Snowflake Investor Day 2022
Snowflake provided guidance of a 34% increase in product sales in fiscal year 2024. We expect product gross margins to be approximately 76% and an adjusted free cash flow margin of 26%. In addition, Snowflake is adjusting its hiring plans for the current fiscal year and expects to add 1,000 employees in fiscal year 24, including potential mergers and acquisitions.
evaluation
We use a two-stage DCF model to estimate the fair value of Snowflake. The model assumes a normalized sales growth rate of 30%, which is consistent with our long-term guidance of $10 billion in FY29 sales.
We expect to be profitable in FY2017, and expand the operating margin to 33.2% in FY2033. I think it’s pretty normal for a software company to have an operating margin of 30-40%.
DCF Model – Author’s Calculations
In this model, the free cash flow conversion is estimated to reach 34% in FY33. Again, this is very normal for software companies. In addition, 10% of WACC is used for the model.

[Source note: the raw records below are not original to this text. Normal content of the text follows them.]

-- ==== Sys2Proof/Machine/BitCounting.lean ====
section
/-! DEFINITION. The bit-counting instructions (45_bit_counting.md R215, R216). -/

namespace Sys2Proof.Machine

/-- `clz rd, rs` (R215). -/
def execClz (rd rs : RegNum) (s : State) : Result := .next (s.setReg rd (BitVec.ofNat 32 (clz32 (s.getReg rs))))

/-- `clo rd, rs` (R216). -/
def execClo (rd rs : RegNum) (s : State) : Result := .next (s.setReg rd (BitVec.ofNat 32 (clo32 (s.getReg rs))))

end Sys2Proof.Machine
end

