-- ==== Sys2Proof/WellFormed.lean ====
section
/-! DEFINITION. Two checks on instruction terms. `Instr.wf`: every immediate lies in the legal range of 30_encoding.md R102.
`Instr.encodableAt`: the term has a binary word at an address (30_encoding.md R110). Neither restricts what runs: a term that
fails `wf` runs and raises InvalidImmediate (R102), and a term with no word runs at the term level (R110). -/

namespace Sys2Proof

/-- A 16-bit signed immediate: -32768 .. 32767 (R102: `addi`, memory offsets). -/
def isSigned16 (v : Int) : Bool := decide (-32768 ≤ v ∧ v ≤ 32767)

/-- A 16-bit unsigned immediate: 0 .. 65535 (R102: `lui`). -/
def isUnsigned16 (v : Int) : Bool := decide (0 ≤ v ∧ v ≤ 65535)

/-- A 5-bit unsigned shift amount: 0 .. 31 (R102: `sll`, `srl`). -/
def isUnsigned5 (v : Int) : Bool := decide (0 ≤ v ∧ v ≤ 31)

/-- Every immediate of the term is in its legal range (R102). -/
def Instr.wf : Instr → Bool
  | .addi _ _ imm => isSigned16 imm
  | .sll _ _ sa => isUnsigned5 sa
  | .srl _ _ sa => isUnsigned5 sa
  | .lb _ offset _ => isSigned16 offset
  | .lbu _ offset _ => isSigned16 offset
  | .sh _ offset _ => isSigned16 offset
  | .sw _ offset _ => isSigned16 offset
  | .lui _ imm => isUnsigned16 imm
  | .add _ _ _ | .addu _ _ _ | .sub _ _ _ | .mult _ _ | .srav _ _ _ | .slt _ _ _ | .j _ | .jal _ | .bgez _ _
  | .bgezal _ _ | .blez _ _ | .clz _ _ | .clo _ _ => true

/-- `d = sint32(uint32(target - A - 4))`: the distance of a B-form target from the address after the branch (R110). -/
def branchDistance (A target : Word) : Int := sint32 (target - A - 4)

/-- The B-form condition of R110: `d` is a multiple of 4 and `d/4` fits a 16-bit signed field. -/
def branchReaches (A target : Word) : Bool :=
  decide (branchDistance A target % 4 = 0) && isSigned16 (branchDistance A target / 4)

/-- The J-form condition of R110: the target is 4-aligned and lies in the region of the address after the jump. -/
def jumpReaches (A target : Word) : Bool :=
  decide (target.extractLsb' 0 2 = 0) && decide (target.extractLsb' 28 4 = (A + 4).extractLsb' 28 4)

/-- The term has a 32-bit word at address A: the four conditions of R110 (the last, `rt := rd` of `clz` and `clo`, is what
the encoder does and refuses nothing). -/
def Instr.encodableAt (A : Word) (i : Instr) : Bool :=
  i.wf &&
    match i with
    | .j target => jumpReaches A target
    | .jal target => jumpReaches A target
    | .bgez _ target => branchReaches A target
    | .bgezal _ target => branchReaches A target
    | .blez _ target => branchReaches A target
    | .add _ _ _ | .addu _ _ _ | .addi _ _ _ | .sub _ _ _ | .mult _ _ | .sll _ _ _ | .srl _ _ _ | .srav _ _ _
    | .slt _ _ _ | .lb _ _ _ | .lbu _ _ _ | .sh _ _ _ | .sw _ _ _ | .lui _ _ | .clz _ _ | .clo _ _ => true

end Sys2Proof
end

The present value of the company’s free cash flow over the next 10 years is estimated at $8.9 billion, giving a terminal present value of $67 billion. The total enterprise value is therefore estimated at $76 billion. My estimate is that the fair value of the stock is $245 after adjusting for total debt and cash balance.

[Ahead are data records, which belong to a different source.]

/-! ## The low bytes of an integer -/

/-- The low `8n` bits of an integer keep its byte `i < n`: what they drop is a multiple of `256 * 256^i`. -/
theorem byte_of_low_bits (v : Int) {n i : Nat} (h : i < n) :
    (v % 2 ^ (8 * n)).toNat / 256 ^ i % 256 = (v / 256 ^ i % 256).toNat := by
  obtain ⟨k, rfl⟩ := Nat.exists_eq_add_of_lt h
  have low : v % 2 ^ (8 * (i + k + 1)) = v + 256 ^ i * (256 * -(256 ^ k * (v / 2 ^ (8 * (i + k + 1))))) := by
    rw [Int.emod_def, pow_mul]
    ring
  have same : v % 2 ^ (8 * (i + k + 1)) / 256 ^ i % 256 = v / 256 ^ i % 256 := by
    rw [low, Int.add_mul_ediv_left _ _ (by positivity), Int.add_mul_emod_self_left]
  have nonneg : 0 ≤ v % 2 ^ (8 * (i + k + 1)) := Int.emod_nonneg _ (by positivity)
  rw [← same]
  lift v % 2 ^ (8 * (i + k + 1)) to Nat using nonneg with p
  rfl

/-! ## MemRead and MemWrite -/

theorem aligned_iff {a : Word} {w : Width} : aligned a w = true ↔ a.toNat % w.bytes = 0 := decide_eq_true_iff

theorem not_aligned_iff {a : Word} {w : Width} : aligned a w = false ↔ a.toNat % w.bytes ≠ 0 := decide_eq_false_iff_not

theorem memRead_eq_none {e : Endian} {m : Memory} {a : Word} {w : Width} : memRead e m a w = none ↔ aligned a w = false := by
  by_cases h : aligned a w = true <;> simp [memRead, h]

theorem memWrite_isSome (e : Endian) (m : Memory) (a : Word) (w : Width) (v : Int) :
    (memWrite e m a w v).isSome = aligned a w := by
  by_cases h : aligned a w = true <;> simp [memWrite, h]

/-- A read of the width and at the address of a write gives the low bits written, in either byte order (R77). -/
theorem memRead_of_memWrite {e : Endian} {m m' : Memory} {a : Word} {w : Width} {v : Int} (canonical : m.wf)
    (wrote : memWrite e m a w v = some m') : memRead e m' a w = some (v % 2 ^ (8 * w.bytes)).toNat := by
  obtain ⟨ha, rfl⟩ := memWrite_eq_some.mp wrote
  refine memRead_eq_some.mpr ⟨ha, ?_⟩
  have readBack := Memory.readBytes_writeBytes canonical (a := a.toNat)
    (bs := bytesOf e w.bytes (v % 2 ^ (8 * w.bytes)).toNat) (by simpa using aligned_fits ha)
  rw [bytesOf_length] at readBack
  have positive : (0 : Int) < 2 ^ (8 * w.bytes) := by positivity
  have fits : (v % 2 ^ (8 * w.bytes)).toNat < 256 ^ w.bytes := by
    rw [Int.toNat_lt (Int.emod_nonneg _ positive.ne'), show (256 : Nat) = 2 ^ 8 from rfl, ← pow_mul]
    exact_mod_cast Int.emod_lt_of_pos v positive
  rw [readBack, valueOf_bytesOf, Nat.mod_eq_of_lt fits]

/-- Byte i of the value written reads back at its offset (R76). -/
theorem read_byteOffset_of_memWrite {e : Endian} {m m' : Memory} {a : Word} {w : Width} {v : Int} (canonical : m.wf)
    (wrote : memWrite e m a w v = some m') {i : Nat} (h : i < w.bytes) :
    (m'.read (a.toNat + byteOffset e w.bytes i)).toNat = (v / 256 ^ i % 256).toNat := by
  obtain ⟨-, -, reads⟩ := memWrite_spec canonical wrote
  rw [reads, if_pos (Nat.le_add_right ..), Nat.add_sub_cancel_left, bytesOf_getElem_byteOffset e _ h, Option.getD_some,
    BitVec.toNat_ofNat]
  exact byte_of_low_bits v h

theorem read_outside_of_memWrite {e : Endian} {m m' : Memory} {a : Word} {w : Width} {v : Int} (canonical : m.wf)
    (wrote : memWrite e m a w v = some m') {b : Nat} (outside : b < a.toNat ∨ a.toNat + w.bytes ≤ b) :
    m'.read b = m.read b := by
  obtain ⟨-, -, reads⟩ := memWrite_spec canonical wrote
  rw [reads]
  rcases outside with below | above
  · rw [if_neg (by omega)]
  · rw [List.getElem?_eq_none (by rw [bytesOf_length]; omega), Option.getD_none, ite_self]
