-- ==== Sys2Proof/Machine/Operands.lean ====
section
/-! DEFINITION. The operands of the commands are registers and windows (rule R72). This file reads an
offset as the register or window word it reaches (rules R10, R52) and places bytes in word lanes
(rule R53). -/

namespace Sys2Proof

/-- IN_CAP as a number (rule R27). -/
def Params.cap (p : Params) : Nat := p.inCap.val

/-- OUT_CAP = 3·IN_CAP + 1 (rules R3, R27). -/
def Params.outCap (p : Params) : Nat := 3 * p.inCap.val + 1

namespace Machine

/-- The rows of the register map (rule R10). A window row carries the index of its word in the window. -/
inductive Target where
  | id
  | version
  | ctrl
  | cmd
  | status
  | inLen
  | outLen
  | errOffset
  | delim
  | alphaLen
  | tblDelim
  | inCap
  | outCap
  | alpha (k : Nat)
  | encTbl (k : Nat)
  | decTbl (k : Nat)
  | inWin (k : Nat)
  | outWin (k : Nat)
  | reserved
deriving DecidableEq, Repr

/-- How many bytes of offsets the engine answers: 0x00000000 to 0x07FFFFFF (rule R10). -/
def mapBytes : Nat := 0x08000000

/-- The offset at which a host byte address reaches the engine, `none` where it does not (rule R10). -/
def engineOffset (p : Params) (addr : Nat) : Option Word :=
  if p.base ≤ addr ∧ addr - p.base < mapBytes then some (BitVec.ofNat 32 (addr - p.base)) else none

/-- The offset of the word an access at offset `a` reaches: bits 1 and 0 are ignored (rule R52). -/
def wordOffset (a : Word) : Word := a &&& 0xFFFFFFFC

/-- The thirteen registers by word number: word number k is the register at offset 4k (rule R10). -/
def registerOf : Nat → Target
  | 0 => .id
  | 1 => .version
  | 2 => .ctrl
  | 3 => .cmd
  | 4 => .status
  | 5 => .inLen
  | 6 => .outLen
  | 7 => .errOffset
  | 8 => .delim
  | 9 => .alphaLen
  | 10 => .tblDelim
  | 11 => .inCap
  | 12 => .outCap
  | _ => .reserved

/-- What an access at offset `a` reaches, by the ranges of the register map (rules R10, R52). -/
def targetOf (a : Word) : Target :=
  let off := (wordOffset a).toNat
  if off < 0x100 then registerOf (off / 4)
  else if off < 0x140 then .alpha ((off - 0x100) / 4)
  else if off < 0x200 then .reserved
  else if off < 0x300 then .encTbl ((off - 0x200) / 4)
  else if off < 0x400 then .decTbl ((off - 0x300) / 4)
  else if off < 0x01000000 then .reserved
  else if off < 0x02000000 then .inWin ((off - 0x01000000) / 4)
  else if off < 0x04000000 then .reserved
  else if off < 0x08000000 then .outWin ((off - 0x04000000) / 4)
  else .reserved

/-- The word whose lane j, bits 8j+7 to 8j, is the byte `f j` (rule R53). -/
def wordOfLanes (f : Nat → Byte) : Word := f 3 ++ f 2 ++ f 1 ++ f 0

/-- Lane j of a word (rule R53). -/
def laneOf (v : Word) (j : Nat) : Byte := v.extractLsb' (8 * j) 8

/-- Word k of a byte window whose byte i is `f i`: byte 4k + j is lane j (rule R53). -/
def windowWord (f : Nat → Byte) (k : Nat) : Word := wordOfLanes fun j => f (4 * k + j)

/-- The low byte of a written word, for a register whose field is bits 7 to 0. -/
def lowByte (v : Word) : Byte := v.extractLsb' 0 8

end Machine

end Sys2Proof
end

DCF Model – Author’s Calculations
In addition to the DCF model, we compare growth software companies such as ServiceNow, Adobe, and Microsoft using the ratio of current market capitalization to projected five-year sales. As the table below shows, Snowflake’s sales multiple is not significantly different from its competitors. However, it is important to note that Snowflake is targeting a 36% compound annual growth rate over the next few years, which is the highest growth rate among these peers.
Author’s calculation
Conclusion
Throughout my 15-year investment career, I have always sought out technology disruptors before they were widely recognized by the market. I always ask myself some important questions.

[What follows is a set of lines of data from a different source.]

-- ==== Sys2Proof/Machine/Dispatch.lean ====
section
/-! DEFINITION. The dispatch: one arm for each command of the opcode table. -/

namespace Sys2Proof.Machine

def exec (i : Instr) (s : State) : Host.Outcome State Fault Refusal :=
  match i with
  | .nop => Sys2Proof.Machine.execNop s
  | .build => Sys2Proof.Machine.execBuild s
  | .loadDefault => Sys2Proof.Machine.execLoadDefault s
  | .encode => Sys2Proof.Machine.execEncode s
  | .decode => Sys2Proof.Machine.execDecode s

end Sys2Proof.Machine
end

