/-- Rules R15 to R26: the word that a host read at the offset of each register returns. `readData` is the MODEL's
record of it (log entry 10). -/
def Obligations.RegisterReadsShowTheRegisters : Prop :=
  ∀ s : State,
    (hostRead 0x008 s).readData = some (if s.irqEn then 1 else 0) ∧
    (hostRead 0x010 s).readData = some s.statusWord ∧
    (hostRead 0x014 s).readData = some s.inLen ∧
    (hostRead 0x018 s).readData = some s.outLen ∧
    (hostRead 0x01C s).readData = some s.errOffset ∧
    (hostRead 0x020 s).readData = some (s.delim.setWidth 32) ∧
    (hostRead 0x024 s).readData = some s.alphaLen ∧
    (hostRead 0x028 s).readData = some (s.table.delim.setWidth 32) ∧
    ∀ (k j : Nat) (_ : j < 4) (_ : k < 16), (readTarget (.alpha k) s).extractLsb' (8 * j) 8 = s.alpha[4 * k + j]

/-- Rules R13, R20, R23, R24, R25: what a host write stores while BUSY is 0 and what then reads back. DELIM keeps
its low byte, CTRL its bit 0, and a word of ALPHA its four bytes. -/
def Obligations.RegisterWritesReadBack : Prop :=
  ∀ (s : State) (v : Word), s.busy = false →
    writeTarget .inLen v s = { s with inLen := v } ∧
    writeTarget .alphaLen v s = { s with alphaLen := v } ∧
    readTarget .inLen (writeTarget .inLen v s) = v ∧
    readTarget .alphaLen (writeTarget .alphaLen v s) = v ∧
    readTarget .delim (writeTarget .delim v s) = v &&& 0xFF ∧
    readTarget .ctrl (writeTarget .ctrl v s) = v &&& 1 ∧
    (∀ k l : Nat, k < 16 → l < 16 →
      readTarget (.alpha l) (writeTarget (.alpha k) v s) =
        if l = k then v else readTarget (.alpha l) s) ∧
    (∀ k : Nat, ∃ a : Vector Byte 64, writeTarget (.alpha k) v s = { s with alpha := a }) ∧
    writeTarget .delim v s = { s with delim := lowByte v } ∧
    writeTarget .ctrl v s = { s with irqEn := v.getLsbD 0 }

/-- Rules R31, R53: a host write of word k of the IN window while BUSY is 0 puts lane j at byte 4k + j where that
is below IN_CAP. Every other byte of IN, and all else, is as before. In every state a host read of word k shows a
stored byte in its lane, and 0 in the lanes at or beyond IN_CAP. That a word across IN_CAP stores its lower
lanes is the model's reading (log entry 11). -/
def Obligations.InWindowWriteStoresItsLanes : Prop :=
  ∀ (s : State) (k : Nat),
    (∀ j : Nat, j < 4 →
      let lane := (readTarget (.inWin k) s).extractLsb' (8 * j) 8
      (s.params.cap ≤ 4 * k + j → lane = 0) ∧
      (∀ b : Byte, 4 * k + j < s.params.cap → s.inMem.read (4 * k + j) = some b → lane = b)) ∧
    ∀ v : Word, s.busy = false →
      ∃ m : Memory, writeTarget (.inWin k) v s = { s with inMem := m } ∧
        (∀ i : Nat, m.read i =
          if i / 4 = k ∧ i < s.params.cap then some (v.extractLsb' (8 * (i % 4)) 8) else s.inMem.read i) ∧
        (4 * k + 3 < s.params.cap → readTarget (.inWin k) { s with inMem := m } = v)

/-- Rules R32, R53: outside an ENCODE or DECODE job a byte of the result of the last one, where that succeeded,
reads as it, in its lane; a byte at or beyond OUT_CAP reads 0, during a job too. -/
def Obligations.OutWindowShowsTheResult : Prop :=
  ∀ (s : State) (k j : Nat), j < 4 →
    let lane := (readTarget (.outWin k) s).extractLsb' (8 * j) 8
    (s.params.outCap ≤ 4 * k + j → lane = 0) ∧
    (∀ b : Byte, s.work = none → 4 * k + j < s.params.outCap → s.outResult (4 * k + j) = some b →
      lane = b)

/-- Rules R28, R29, R53: the table windows show ENC_TBL and DEC_TBL, byte 4k + j in lane j. -/
def Obligations.TableWindowsShowTheTable : Prop :=
  ∀ (s : State) (k j : Nat) (_ : j < 4) (hk : k < 64),
    (readTarget (.encTbl k) s).extractLsb' (8 * j) 8 = s.table.enc[4 * k + j] ∧
    (readTarget (.decTbl k) s).extractLsb' (8 * j) 8 = s.table.dec[4 * k + j]

/-- Rule R75: the layout of STATUS, with every other bit 0. -/
def Obligations.StatusWordLayout : Prop :=
  ∀ s : State,
    let w := readTarget .status s
    w.getLsbD 0 = s.busy ∧ w.getLsbD 1 = s.done ∧ w.extractLsb' 2 2 = 0 ∧
    w.extractLsb' 4 4 = s.code ∧ w.extractLsb' 8 4 = s.cause ∧ w.extractLsb' 12 4 = 0 ∧
    w.extractLsb' 16 8 = s.lastOp ∧ w.extractLsb' 24 8 = 0

/-- Rules R16, R195: irq is high while IRQ_EN and DONE are 1. After a completion it is CTRL.IRQ_EN. A write to
STATUS with bit 1 = 1 clears DONE and a write with bit 1 = 0 changes nothing; clearing DONE,
masking IRQ_EN (which leaves DONE) and the accept of a new command each make irq 0, and it is 0 after
reset. -/
def Obligations.InterruptFollowsDoneAndEnable : Prop :=
  ∀ s : State,
    (s.irq = true ↔ s.irqEn = true ∧ s.done = true) ∧
    (∀ i : Instr, i ≠ .nop → s.busy = false → ∃ t : State, exec i s = .next t ∧ t.irq = s.irqEn) ∧
    (∀ v : Word, writeTarget .status v s = if v.getLsbD 1 = true then { s with done := false } else s) ∧
    (∀ v : Word, v.getLsbD 1 = true → (writeTarget .status v s).irq = false) ∧
    (writeTarget .ctrl 0 s).irq = false ∧ (writeTarget .ctrl 0 s).done = s.done ∧
    (∀ (job : Job) (w : Word), (accept job w s).irq = false) ∧
    (State.resetFor s.params).irq = false

/-- Rules R2, R3, R27: IN_CAP and OUT_CAP read the capacities, and no step changes them. -/
def Obligations.CapacitiesNeverChange : Prop :=
  ∀ s : State,
    (readTarget .inCap s).toNat = s.params.cap ∧ 1 ≤ s.params.cap ∧ s.params.cap ≤ 2 ^ 24 ∧
    (readTarget .outCap s).toNat = 3 * s.params.cap + 1 ∧
    ∀ t : State, step s = .next t → t.params = s.params

/-- Rule R85: LOADIN puts the bytes into IN, with zeros up to the end of the last word, and their count into
IN_LEN, and changes nothing else. That the last word is stored up to IN_CAP, where IN_CAP is no multiple of 4,
is the model's reading (log entry 11), and that a write clears the read data its choice (log entry 10). -/
def Obligations.LoadInScriptLoadsTheInput : Prop :=
  ∀ (s : State) (x : List Byte) (rest : List Event), s.busy = false → x.length ≤ s.params.cap →
    let script := scriptLoadIn s.params.base x
    ∃ m : Memory, let t := { s with
        inLen := BitVec.ofNat 32 x.length
        inMem := m
        readData := none
        inbox := rest }
      core.run script.length { s with inbox := script ++ rest } = .next t ∧ t.input = x ∧
      ∀ i : Nat, m.read i =
        if i < 4 * wordsFor x.length ∧ i < s.params.cap then some (x.getD i 0) else s.inMem.read i

/-! ### Who changes what -/

/-- Rules R26, R28, R29, R62: a step changes the active table in three ways alone. A reset, and a LOAD_DEFAULT (in
progress, or written to CMD where jobs are atomic, log entry 6), installs the predefined table; a BUILD installs
the staged one after its checks pass on it. -/
def Obligations.OnlyBuildDefaultAndResetChangeTheTable : Prop :=
  ∀ s t : State, step s = .next t →
    t.table = s.table ∨
    (t.table = predefinedTable ∧ ((∃ rest : List Event, s.inbox = .reset :: rest) ∨
      s.phase = .busy .loadDefault ∨ s.issues .loadDefault)) ∨
    (t.table = install s.alpha s.delim ∧ s.alphaLen = 64 ∧ AlphabetOk s.alpha s.delim ∧
      (s.phase = .busy .build ∨ s.issues .build))

/-- Rules R11, R23, R25, decisions D30, D35: the inputs of jobs (IN, the bytes that nothing has written included,
IN_LEN and the staging registers) change by a host write while BUSY is 0 or by reset alone, and a host write
leaves the unwritten bytes of IN as they are (log entry 3). -/
def Obligations.OnlyHostWritesChangeTheInputs : Prop :=
  ∀ s t : State, step s = .next t →
    (t.inMem = s.inMem ∧ t.inEpoch = s.inEpoch ∧ t.inLen = s.inLen ∧ t.alpha = s.alpha ∧
      t.alphaLen = s.alphaLen ∧ t.delim = s.delim) ∨
    (∃ rest : List Event, s.inbox = .reset :: rest) ∨
    (s.busy = false ∧ t.inEpoch = s.inEpoch ∧ ∃ (addr : Nat) (v : Word) (rest : List Event), s.inbox = .write addr v :: rest)

/-! ### The symbol table -/

/-- Rules R30, R100, R103: what installing a good alphabet gives: symbol v is a[v], the delimiter is d, and the
table has the four properties. -/
def Obligations.InstalledTableIsInOrder : Prop :=
  ∀ (a : Vector Byte 64) (d : Byte), AlphabetOk a d →
    TableOk (install a d) ∧ (install a d).delim = d ∧
    ∀ (v : Nat) (hv : v < 64), (install a d).symbolOf v = a[v]

/-- Rules R105, R151 (and R104's two results): the lookups of a table that is in order. ENC answers the symbol
for the low six bits and never the delimiter; DEC answers the value of a symbol and INVALID for every other
byte, the delimiter among them, which the detector takes before the lookup. -/
def Obligations.LookupsOfATableInOrder : Prop :=
  ∀ t : Table, TableOk t →
    (∀ v : Byte, t.symbol v = t.symbolOf (v.toNat % 64) ∧ t.symbol v ≠ t.delim) ∧
    (∀ v : Nat, v < 64 → t.value (t.symbolOf v) = BitVec.ofNat 8 v) ∧
    (∀ b : Byte, (∃ v : Nat, v < 64 ∧ b = t.symbolOf v ∧ (t.value b).toNat = v) ∨
      ((∀ v : Nat, v < 64 → t.symbolOf v ≠ b) ∧ t.value b = 0xFF)) ∧
    t.value t.delim = 0xFF ∧
    (∀ b : Byte, t.isDelim b = true ↔ b = t.delim) ∧
    ∀ w : Work, decodeByte t w t.delim = decodeDelim w

/-! ### ENCODE's packing -/

/-- Rule R122: the runs of the input are non-empty, uniform in class and alternate, and joined in order they
are the input; the encoding of an input that holds no bad lead is the encodings of its runs, joined. -/
def Obligations.RunsPartitionTheInput : Prop :=
  ∀ x : List Byte,
    ((runsOf x).map Prod.snd).flatten = x ∧
    (∀ cr ∈ runsOf x, cr.2 ≠ [] ∧ ∀ b ∈ cr.2, classOf b = cr.1) ∧
    (runsOf x).IsChain (fun p q => p.1 ≠ q.1) ∧
    ∀ (t : Table) (y : List Byte), encodeRuns t x = .ok y → y = ((runsOf x).map (encodeRun t)).flatten

/-- Rule R80: the bit layout of a low group of m bytes, for each m from 1 to 6. -/
def Obligations.LowGroupLayout : Prop :=
  ∀ b0 b1 b2 b3 b4 b5 : Byte, b0 < 128 → b1 < 128 → b2 < 128 → b3 < 128 → b4 < 128 → b5 < 128 →
    let s0 := b0.toNat / 2
    let s1 := b0.toNat % 2 * 32 + b1.toNat / 4
    let s2 := b1.toNat % 4 * 16 + b2.toNat / 8
    let s3 := b2.toNat % 8 * 8 + b3.toNat / 16
    let s4 := b3.toNat % 16 * 4 + b4.toNat / 32
    let s5 := b4.toNat % 32 * 2 + b5.toNat / 64
    packGroup [b0] = [s0, b0.toNat % 2 * 32] ∧
    packGroup [b0, b1] = [s0, s1, b1.toNat % 4 * 16] ∧
    packGroup [b0, b1, b2] = [s0, s1, s2, b2.toNat % 8 * 8] ∧
    packGroup [b0, b1, b2, b3] = [s0, s1, s2, s3, b3.toNat % 16 * 4] ∧
    packGroup [b0, b1, b2, b3, b4] = [s0, s1, s2, s3, s4, b4.toNat % 32 * 2] ∧
    packGroup [b0, b1, b2, b3, b4, b5] = [s0, s1, s2, s3, s4, s5, b5.toNat % 64]

/-- Rule R126: a group of m bytes gives m + 1 symbols, and a low run of L bytes gives L + ceil(L / 6). -/
def Obligations.LowRunLength : Prop :=
  (∀ g : List Byte, (packGroup g).length = g.length + 1) ∧
  ∀ r : List Byte, (lowRunValues r).length = r.length + (r.length + 5) / 6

- What is the potential market size that the new technology could create or replace within the next decade? How steep is the adoption curve?
- How much growth can your company achieve, and does it have the resources and strong leadership needed to deliver that growth?
- What competitive advantage or “moat” does the company establish to prevent other companies from entering the same space?
Analyzing Snowflake, it meets all the criteria I have for a future unstoppable disruptor. The company has demonstrated significant growth potential, has the technology and effective leadership to realize that potential, and has the ability to create and sustain a competitive advantage in the market.
Based on my assessment, I would strongly advise long-term investors to consider owning this remarkable company at its current price.